REQUIRED ACTION: Two lines in the data below mark the range: the one with "simp [kept_fields, State.setCore]" and the one with "simp [kept_fields, State.updPort]". Return both, along with every line between them, exactly.
(Beginning of GIVEN DATA)
/-- A field of a state is one of its kept parts: for `simp`, in one lemma. -/
theorem kept_fields (s : State) :
    s.pending = s.kept.pending ∧ s.sec.copy0 = s.kept.copy0 ∧ s.sec.copy1 = s.kept.copy1 ∧ s.sec.copy2 =
      s.kept.copy2 ∧ s.sec.vk0 = s.kept.vk0 ∧ s.sec.vk1 = s.kept.vk1 ∧ s.sec.vk2 = s.kept.vk2 ∧ s.sec.revoked =
      s.kept.revoked ∧ s.sec.floor = s.kept.floor ∧ s.sec.tProv = s.kept.tProv ∧ s.sec.tReturn = s.kept.tReturn ∧
      s.sec.tDeploy = s.kept.tDeploy ∧ s.sec.tTerm = s.kept.tTerm ∧ s.sec.kek = s.kept.kek ∧ s.sb.slot = s.kept.slot
      ∧ s.sb.ghint = s.kept.ghint ∧ s.sb.role = s.kept.role ∧ s.sb.pset = s.kept.pset ∧ s.sb.raw = s.kept.raw ∧
      s.repairCores = s.kept.cores ∧ s.repairClusters = s.kept.clusters ∧ s.repairDies = s.kept.dies := by
  refine ⟨rfl, rfl, rfl, rfl, rfl, rfl, rfl, rfl, rfl, rfl, rfl, rfl, rfl, rfl, rfl, rfl, rfl, rfl, rfl, rfl, rfl,
    rfl⟩

/-- A fold of steps that keep them keeps them. -/
theorem foldl_kept {α : Type} {f : State → α → State} (h : ∀ u a, (f u a).kept = u.kept) (l : List α) (s : State) :
    (l.foldl f s).kept = s.kept := by
  induction l generalizing s with
  | nil => rfl
  | cons a l ih => simp [ih, h]

@[simp] theorem idleTick_kept (s : State) :
    (idleTick s).kept = s.kept := by
  simp [kept_fields, idleTick]

@[simp] theorem State.setCore_kept (s : State) (k : ℕ) (c : Core) :
    (State.setCore s k c).kept = s.kept := by
  simp [kept_fields, State.setCore]

@[simp] theorem State.setDie_kept (s : State) (d : ℕ) (x : Die) :
    (State.setDie s d x).kept = s.kept := by
  simp [kept_fields, State.setDie]

@[simp] theorem State.updDie_kept (s : State) (d : ℕ) (f : Die → Die) :
    (State.updDie s d f).kept = s.kept := by
  simp [State.updDie]

@[simp] theorem State.updLane_kept (s : State) (d : ℕ) (l : ℕ) (f : Lane → Lane) :
    (State.updLane s d l f).kept = s.kept := by
  simp [State.updLane]

@[simp] theorem State.updLanes_kept (s : State) (ds : List ℕ) (l : ℕ) (f : Lane → Lane) :
    (State.updLanes s ds l f).kept = s.kept := by
  simp [State.updLanes, foldl_kept]

@[simp] theorem State.updRouter_kept (s : State) (d : ℕ) (r : ℕ) (f : Router → Router) :
    (State.updRouter s d r f).kept = s.kept := by
  simp [State.updRouter]

@[simp] theorem State.updPort_kept (s : State) (i : ℕ) (f : Port → Port) :
    (State.updPort s i f).kept = s.kept := by
  simp [kept_fields, State.updPort]

@[simp] theorem State.updCtx_kept (s : State) (c : ℕ) (f : Ctx → Ctx) :
    (State.updCtx s c f).kept = s.kept := by
  simp [kept_fields, State.updCtx]

@[simp] theorem State.updQueue_kept (s : State) (q : ℕ) (f : Queue → Queue) :
    (State.updQueue s q f).kept = s.kept := by
  simp [kept_fields, State.updQueue]

@[simp] theorem State.updRing_kept (s : State) (r : ℕ) (f : EvRing → EvRing) :
    (State.updRing s r f).kept = s.kept := by
  simp [kept_fields, State.updRing]

@[simp] theorem State.updFence_kept (s : State) (n : ℕ) (f : Fence → Fence) :
    (State.updFence s n f).kept = s.kept := by
  simp [kept_fields, State.updFence]

@[simp] theorem State.updComp_kept (s : State) (k : ℕ) (f : Comp → Comp) :
    (State.updComp s k f).kept = s.kept := by
  simp [kept_fields, State.updComp]

@[simp] theorem State.updRec_kept (s : State) (k : ℕ) (f : RecRing → RecRing) :
    (State.updRec s k f).kept = s.kept := by
  simp [kept_fields, State.updRec]

@[simp] theorem State.updTongs_kept (s : State) (p : Bool) (f : Tongs → Tongs) :
    (State.updTongs s p f).kept = s.kept := by
  unfold State.updTongs; split <;> simp [kept_fields]

@[simp] theorem State.updStop_kept (s : State) (t : StopId) (f : MemStop → MemStop) :
    (State.updStop s t f).kept = s.kept := by
  simp [State.updStop]

@[simp] theorem State.emit_kept (s : State) (o : Out) :
    (State.emit s o).kept = s.kept := by
  simp [kept_fields, State.emit]

@[simp] theorem State.fresh_kept (s : State) :
    (State.fresh s).2.kept = s.kept := by
  simp [kept_fields, State.fresh]

@[simp] theorem State.raise_kept (s : State) (m : FaultMsg) :
    (State.raise s m).kept = s.kept := by
  unfold State.raise; split <;> simp [kept_fields]

@[simp] theorem State.laneFault_kept (s : State) (d : ℕ) (l : ℕ) (unit : ℕ) (code : ℕ) (st : Status) (ploc : ℕ)
  (info : ℕ) (addr : ℕ) :
    (State.laneFault s d l unit code st ploc info addr).kept = s.kept := by
  unfold State.laneFault; split <;> simp

@[simp] theorem State.ctxFault_kept (s : State) (ctx : ℕ) (d : ℕ) (unit : ℕ) (code : ℕ) (st : Status) (comp : Option
  ℕ) (info : ℕ) (addr : ℕ) :
    (State.ctxFault s ctx d unit code st comp info addr).kept = s.kept := by
  unfold State.ctxFault; split <;> simp

@[simp] theorem State.coreReport_kept (s : State) (k : ℕ) (c : Core) (f : CF) (pc : BitVec 12) (engine : ℕ) (unit :
  ℕ) (info : ℕ) (addr : ℕ) :
    (State.coreReport s k c f pc engine unit info addr).kept = s.kept := by
  unfold State.coreReport; dsimp only; (repeat' split) <;> simp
(End of GIVEN DATA)
REPLY TO THE EXERCISE:
  simp [kept_fields, State.setCore]

@[simp] theorem State.setDie_kept (s : State) (d : ℕ) (x : Die) :
    (State.setDie s d x).kept = s.kept := by
  simp [kept_fields, State.setDie]

@[simp] theorem State.updDie_kept (s : State) (d : ℕ) (f : Die → Die) :
    (State.updDie s d f).kept = s.kept := by
  simp [State.updDie]

@[simp] theorem State.updLane_kept (s : State) (d : ℕ) (l : ℕ) (f : Lane → Lane) :
    (State.updLane s d l f).kept = s.kept := by
  simp [State.updLane]

@[simp] theorem State.updLanes_kept (s : State) (ds : List ℕ) (l : ℕ) (f : Lane → Lane) :
    (State.updLanes s ds l f).kept = s.kept := by
  simp [State.updLanes, foldl_kept]

@[simp] theorem State.updRouter_kept (s : State) (d : ℕ) (r : ℕ) (f : Router → Router) :
    (State.updRouter s d r f).kept = s.kept := by
  simp [State.updRouter]

@[simp] theorem State.updPort_kept (s : State) (i : ℕ) (f : Port → Port) :
    (State.updPort s i f).kept = s.kept := by
  simp [kept_fields, State.updPort]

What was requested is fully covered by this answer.